Sunday, August 9, 2009

I am beginning to get a little stressed. Forgive me that all I ever write about lately is my pregnancy, but there are so many elements to be taken care of before the little one even arrives that I feel completely overwhelmed sometimes. Like, in a panic, break down into tears "what are we going to do" overwhelmed. For example, take what happened this morning. Jeff merely *mentioned* the idea of us keeping my desk in the nursery when the baby arrives because we don't really have any room for it anywhere else, and I completely lost it..."what a stupid idea, I can't work at home with the baby in the nursery, I don't want the baby to have to share his/her room with me!!!" (imagine all this being screeched out, my face becoming hotter and redder as the ridiculousness of the idea continued to infuriate me). There's no reason for me to go off at him like that for merely making a suggestion. No sane reason, anyway. But prior to that incident this morning, I had spent about an hour researching childcare for my unborn child (a child who might be a daughter or might be a son; we don't even know yet, but since childcare is so sought after in this day and age, there are possible waiting lists, a worse possibility of the center having no room, and all of this must be determined nearly a year in advance, before I'm even ready to imagine myself dropping my baby off at daycare.)

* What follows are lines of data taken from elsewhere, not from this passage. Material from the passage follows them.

-- ==== Sys2Proof/Machine/SymCmds.lean ====
section
/-! DEFINITION. Groups 0x04 and 0x05: ciphers, digests and MACs, whole or as streams (R166 to R188). -/

namespace Sys2Proof.Machine

/-! ## Items (R175, R179) -/

/-- Data bytes of each input fragment that holds data, the parameter block being the first `hdr` bytes. -/
def dataFrags (hdr : Nat) : List Nat → List Nat
  | [] => []
  | n :: r => if n ≤ hdr then dataFrags (hdr - n) r else (n - hdr) :: dataFrags 0 r

/-- Consecutive fragments joined so that a command has at most 256 items (R70). -/
def joinFrags (f : List Nat) : List Nat :=
  let k := (f.length + 255) / 256
  if k ≤ 1 then f else (List.range ((f.length + k - 1) / k)).map (fun i => ((f.drop (k * i)).take k).sum)

/-- One facet item per fragment that holds data; one item without data when there is none (R175). A command of more than 256 such
fragments has at most 256 items (R70): each then takes as many consecutive fragments as make them enough. DESIGN CHOICE, log entry 111. -/
def streamItems (hdr : Nat) (usage : BitVec 32) (keyed : Bool) (x : Req) : List ItemPlan :=
  let f := joinFrags (dataFrags hdr x.frags)
  let l := if keyed then [(0, usage)] else []
  (if f.isEmpty then [0] else f).map (fun n => facetItem l n)

/-- A stream field's own rules: 0 to 3, a session for 1 to 3 (R173, R177). -/
def streamOk (x : Req) : Bool := decide (x.pay 5 1 ≤ 3) && (x.pay 5 1 == 0 || x.handle != 0)

def stream23 (x : Req) : Bool := x.pay 5 1 == 2 || x.pay 5 1 == 3

/-! ## The save area of a command (R80, R181) -/

/-- The context whose save area a command uses: its session's, or its transient one. -/
def cmdCtx (c : Cmd) : Option Nat := if c.handle = 0 then c.transient else some (handleIndex c.handle)

def saveOf (s : State) (c : Cmd) : SaveArea :=
  match cmdCtx c with | none => saveReset | some i => (getSess s i).save

/-- Close the stream of a session's save area: FORMAT empty. -/
def closeStream (c : Cmd) (s : State) : State :=
  if c.handle = 0 then s else modSess (handleIndex c.handle) (fun x => { x with save := { saveReset with saveCount := x.saveCount } }) s

/-- FORMAT of a save area (R181). -/
def saveFormat (a : SaveArea) : Nat := match a.wrapped with | none => 0 | some false => 0x0101 | some true => 0x0102

/-- Bytes 0x000 to 0x01F of a save area (R181). -/
def saveHead (a : SaveArea) : Bytes :=
  toLe 2 (saveFormat a) ++ [a.group, a.modeAlg] ++ toLe 4 a.key.toNat ++ toLe 2 a.keyVersion.toNat ++ toLe 1 a.partLen ++ [a.tagLen] ++
  zeros 4 ++ toLe 8 a.offset ++ toLe 8 a.saveCount

/-- The 384 bytes of a save area as they lie in memory (R80, R181). -/
def saveBytes (a : SaveArea) : Bytes := saveHead a ++ padTo 288 a.state ++ zeros 16 ++ padTo 16 a.tag ++ zeros 32

/-- The chaining state of a stream as STATE holds it before encryption (R181). -/
def chainBytes (a : SaveArea) (v : Option KeyVal) : Bytes :=
  padTo 288 (Config.chainState a.group.toNat a.modeAlg.toNat ((v.map (fun v => v.attr.alg)).getD 0) ((v.map (fun v => v.material)).getD [])
    a.iv a.aad a.absorbed)

/-- Nonce and additional data of a wrapped save area in context `i` (R182). -/
def saveNonce (i : Nat) (a : SaveArea) : Bytes := toLe 4 i ++ toLe 8 a.saveCount
def saveAad (i : Nat) (gen : BitVec 48) (a : SaveArea) : Bytes := saveHead a ++ toLe 4 i ++ toLe 8 gen.toNat

/-- A save area as the facet writes it to context `i`: in the clear for a stream without a key, wrapped for any other (R182). -/
def sealSave (ctxk : Bytes) (i : Nat) (x : Session) (v : Option KeyVal) (a : SaveArea) : SaveArea :=
  if a.wrapped = some true then
    let (ct, tag) := gcmSeal (ctxkOf ctxk x.part) (saveNonce i a) (saveAad i x.partGen a) (chainBytes a v)
    { a with state := ct, tag := tag }
  else { a with state := chainBytes a v, tag := zeros 16 }

/-- The facet writes a stream's state back to the command's save area: SAVE_COUNT counts the write in the area and in the context's
control state (R79, R181, R182). -/
def writeSave (c : Cmd) (a : SaveArea) (v : Option KeyVal) (s : State) : State :=
  match cmdCtx c with
  | none => s
  | some i => modSess i (fun x =>
      { x with save := sealSave s.ks.ctxKey i x v { a with saveCount := x.saveCount + 1 }, saveCount := x.saveCount + 1 }) s

/-- Whether the save area of context `i` can be restored: its SAVE_COUNT is that of the control state, and a wrapped one has a good tag
(R182). -/
def restoreOk (s : State) (i : Nat) : Bool :=
  let x := getSess s i
  let a := x.save
  a.saveCount == x.saveCount &&
  (a.wrapped != some true || (gcmOpen (ctxkOf s.ks.ctxKey x.part) (saveNonce i a) (saveAad i x.partGen a) a.state a.tag).isSome)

And childcare is not inexpensive. It's another piece of the adulthood budget that we have yet to figure out...how are we going to get there and how can we ensure we're making the right decision? Added to the stress is the fact that my face is breaking out like a 14-year-old's and the fact that I still feel unattractive in addition to weird about my growing, still-not-quite-popped-out belly, my constant absentmindedness (when I'm used to having such an excellent memory) and all the other daily stresses that come with work, friends, relationships, etc. Sometimes my head feels like it might explode (certain days from excitement, others from sheer panic). And what I want right now is a relaxing glass of wine and I can't even have that. Grrrrrr.

1 comment:

Megan Falcone said...

FWIW, I would have had the exact same reaction when I was pregnant. The hormones do make you insane, forgetful, emotional, irrational...basically, a mess. Pregnancy brain is awful and mom brain isn't much better. Words that I used to know escape me. I can tell Jon something and 2 minutes later tell him the exact same thing. It happens and you learn to accept your newly begotten shortcomings because your baby is the result of it all (granted, you don't have to be happy about the lost brain power). If you need any help, any advice, I will be happy to help you. I remember the days of panic attacks. Once you know the baby's gender, at least planning/registering will be easier (although it doesn't help the daycare dilemma). Big hugs! It will all work itself out!